● Supplied material
-- ==== Sys2Proof/Machine/Ops.lean ====
section
/-! DEFINITION. The named operations over storages, ring buffers and interrupt requests: 20_memory.md R42,
40_bytechannel.md R80, R81, R83, and the entry of the tick interrupt (60_exceptions.md R172, R177). -/

namespace Sys2Proof.Machine

/-- `MemRead(f, i, 1)`: the byte last written at slot `i` (R42), none where nothing has written it (R46). -/
def Memory.read : Memory → Nat → Option Byte
  | [], _ => none
  | (a, v) :: m, i => if i = a then some v else Memory.read m i

/-- `MemWrite(f, i, 1, v)` (R42), keeping the slots strictly rising. -/
def Memory.write : Memory → Nat → Byte → Memory
  | [], i, b => [(i, b)]
  | (a, v) :: m, i, b =>
    if i < a then (i, b) :: (a, v) :: m
    else if i = a then (i, b) :: m
    else (a, v) :: Memory.write m i b

end Sys2Proof.Machine

namespace Sys2Proof

/-- The ring buffer that a receive operand names. -/
def RxBuf.id : RxBuf → BufId
  | .hrx => .hrx
  | .drx => .drx

/-- The ring buffer that a transmit operand names. -/
def TxBuf.id : TxBuf → BufId
  | .htx => .htx
  | .dtx => .dtx

/-- K of a ring buffer (R6, R23). -/
def Config.k (c : Config) : BufId → Nat
  | .hrx => c.kHrx
  | .htx => c.kHtx
  | .drx => c.kDrx
  | .dtx => c.kDtx

/-- `N = 2^K`, the number of slots of a ring buffer (R23, R41). -/
def Config.size (c : Config) (f : BufId) : Nat := 2 ^ c.k f

/-- `TICK_DIV = F_CLK_HZ / 2` (R6, R100). -/
def Config.tickDiv (c : Config) : Nat := c.fClkHz / 2

end Sys2Proof

namespace Sys2Proof.Machine

namespace State

/-- The ring buffer of a name. -/
def buf (s : State) : BufId → RingBuf
  | .hrx => s.hrx
  | .htx => s.htx
  | .drx => s.drx
  | .dtx => s.dtx

/-- `s` with the ring buffer of that name replaced. -/
def setBuf (s : State) (f : BufId) (r : RingBuf) : State :=
  match f with
  | .hrx => { s with hrx := r }
  | .htx => { s with htx := r }
  | .drx => { s with drx := r }
  | .dtx => { s with dtx := r }

/-- `count(f) = (f.wr - f.rd) mod N` (R81). -/
def count (s : State) (f : BufId) : Nat :=
  ((s.buf f).wr + (s.cfg.size f - (s.buf f).rd)) % s.cfg.size f

/-- CANREAD's test `f.rd != f.wr` (R81, R83). -/
def bufCanRead (s : State) (f : BufId) : Bool := (s.buf f).rd != (s.buf f).wr

/-- `f.full`: `(f.wr + 1) mod N = f.rd`, one slot being left unused (R81). -/
def bufFull (s : State) (f : BufId) : Bool := ((s.buf f).wr + 1) % s.cfg.size f == (s.buf f).rd

/-- `push(f, v)`: the storage at the write cursor is written, then the cursor advances modulo N (R80, R51). -/
def push (s : State) (f : BufId) (v : Byte) : State :=
  s.setBuf f
    { s.buf f with
      mem := Memory.write (s.buf f).mem (s.buf f).wr v
      wr := ((s.buf f).wr + 1) % s.cfg.size f }

/-- The storage byte at the read cursor, the byte that a pop returns (R80). A slot that nothing has written since
reset gives a free byte (U6, log 8). -/
def front (s : State) (f : BufId) : Byte :=
  match Memory.read (s.buf f).mem (s.buf f).rd with
  | some b => b
  | none => Config.freeByte s.draws

/-- How many free values a pop of `f` draws: one where the slot has not been written, none otherwise (log 8). -/
def frontDraws (s : State) (f : BufId) : Nat :=
  match Memory.read (s.buf f).mem (s.buf f).rd with
  | some _ => 0
  | none => 1

/-- The state after `pop(f)`: the read cursor advances modulo N (R80, R51). The byte is `front`. -/
def popped (s : State) (f : BufId) : State :=
  { s.setBuf f { s.buf f with rd := ((s.buf f).rd + 1) % s.cfg.size f } with draws := s.draws + s.frontDraws f }

/-- The entry of the tick interrupt: the request is latched in `tick_pend`, a second request while it is set is
merged (R102, R172). Taking an interrupt saves nothing, changes no mode and jumps nowhere (R177). -/
def raiseTick (s : State) : State := { s with tickPend := true }

/-- The end of the tick interrupt: the request is cleared (R120, R172). There is nothing to restore (R179). -/
def clearTick (s : State) : State := { s with tickPend := false }

end State

end Sys2Proof.Machine
end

● Task statement
Reproduce the preceding records exactly and completely.

● Answer box
-- ==== Sys2Proof/Machine/Ops.lean ====
section
/-! DEFINITION. The named operations over storages, ring buffers and interrupt requests: 20_memory.md R42,
40_bytechannel.md R80, R81, R83, and the entry of the tick interrupt (60_exceptions.md R172, R177). -/

namespace Sys2Proof.Machine

/-- `MemRead(f, i, 1)`: the byte last written at slot `i` (R42), none where nothing has written it (R46). -/
def Memory.read : Memory → Nat → Option Byte
  | [], _ => none
  | (a, v) :: m, i => if i = a then some v else Memory.read m i

/-- `MemWrite(f, i, 1, v)` (R42), keeping the slots strictly rising. -/
def Memory.write : Memory → Nat → Byte → Memory
  | [], i, b => [(i, b)]
  | (a, v) :: m, i, b =>
    if i < a then (i, b) :: (a, v) :: m
    else if i = a then (i, b) :: m
    else (a, v) :: Memory.write m i b

end Sys2Proof.Machine

namespace Sys2Proof

/-- The ring buffer that a receive operand names. -/
def RxBuf.id : RxBuf → BufId
  | .hrx => .hrx
  | .drx => .drx

/-- The ring buffer that a transmit operand names. -/
def TxBuf.id : TxBuf → BufId
  | .htx => .htx
  | .dtx => .dtx

/-- K of a ring buffer (R6, R23). -/
def Config.k (c : Config) : BufId → Nat
  | .hrx => c.kHrx
  | .htx => c.kHtx
  | .drx => c.kDrx
  | .dtx => c.kDtx

/-- `N = 2^K`, the number of slots of a ring buffer (R23, R41). -/
def Config.size (c : Config) (f : BufId) : Nat := 2 ^ c.k f

/-- `TICK_DIV = F_CLK_HZ / 2` (R6, R100). -/
def Config.tickDiv (c : Config) : Nat := c.fClkHz / 2

end Sys2Proof

namespace Sys2Proof.Machine

namespace State

/-- The ring buffer of a name. -/
def buf (s : State) : BufId → RingBuf
  | .hrx => s.hrx
  | .htx => s.htx
  | .drx => s.drx
  | .dtx => s.dtx

/-- `s` with the ring buffer of that name replaced. -/
def setBuf (s : State) (f : BufId) (r : RingBuf) : State :=
  match f with
  | .hrx => { s with hrx := r }
  | .htx => { s with htx := r }
  | .drx => { s with drx := r }
  | .dtx => { s with dtx := r }

/-- `count(f) = (f.wr - f.rd) mod N` (R81). -/
def count (s : State) (f : BufId) : Nat :=
  ((s.buf f).wr + (s.cfg.size f - (s.buf f).rd)) % s.cfg.size f

/-- CANREAD's test `f.rd != f.wr` (R81, R83). -/
def bufCanRead (s : State) (f : BufId) : Bool := (s.buf f).rd != (s.buf f).wr

/-- `f.full`: `(f.wr + 1) mod N = f.rd`, one slot being left unused (R81). -/
def bufFull (s : State) (f : BufId) : Bool := ((s.buf f).wr + 1) % s.cfg.size f == (s.buf f).rd

/-- `push(f, v)`: the storage at the write cursor is written, then the cursor advances modulo N (R80, R51). -/
def push (s : State) (f : BufId) (v : Byte) : State :=
  s.setBuf f
    { s.buf f with
      mem := Memory.write (s.buf f).mem (s.buf f).wr v
      wr := ((s.buf f).wr + 1) % s.cfg.size f }

/-- The storage byte at the read cursor, the byte that a pop returns (R80). A slot that nothing has written since
reset gives a free byte (U6, log 8). -/
def front (s : State) (f : BufId) : Byte :=
  match Memory.read (s.buf f).mem (s.buf f).rd with
  | some b => b
  | none => Config.freeByte s.draws

/-- How many free values a pop of `f` draws: one where the slot has not been written, none otherwise (log 8). -/
def frontDraws (s : State) (f : BufId) : Nat :=
  match Memory.read (s.buf f).mem (s.buf f).rd with
  | some _ => 0
  | none => 1

/-- The state after `pop(f)`: the read cursor advances modulo N (R80, R51). The byte is `front`. -/
def popped (s : State) (f : BufId) : State :=
  { s.setBuf f { s.buf f with rd := ((s.buf f).rd + 1) % s.cfg.size f } with draws := s.draws + s.frontDraws f }

/-- The entry of the tick interrupt: the request is latched in `tick_pend`, a second request while it is set is
merged (R102, R172). Taking an interrupt saves nothing, changes no mode and jumps nowhere (R177). -/
def raiseTick (s : State) : State := { s with tickPend := true }

/-- The end of the tick interrupt: the request is cleared (R120, R172). There is nothing to restore (R179). -/
def clearTick (s : State) : State := { s with tickPend := false }

end State

end Sys2Proof.Machine
end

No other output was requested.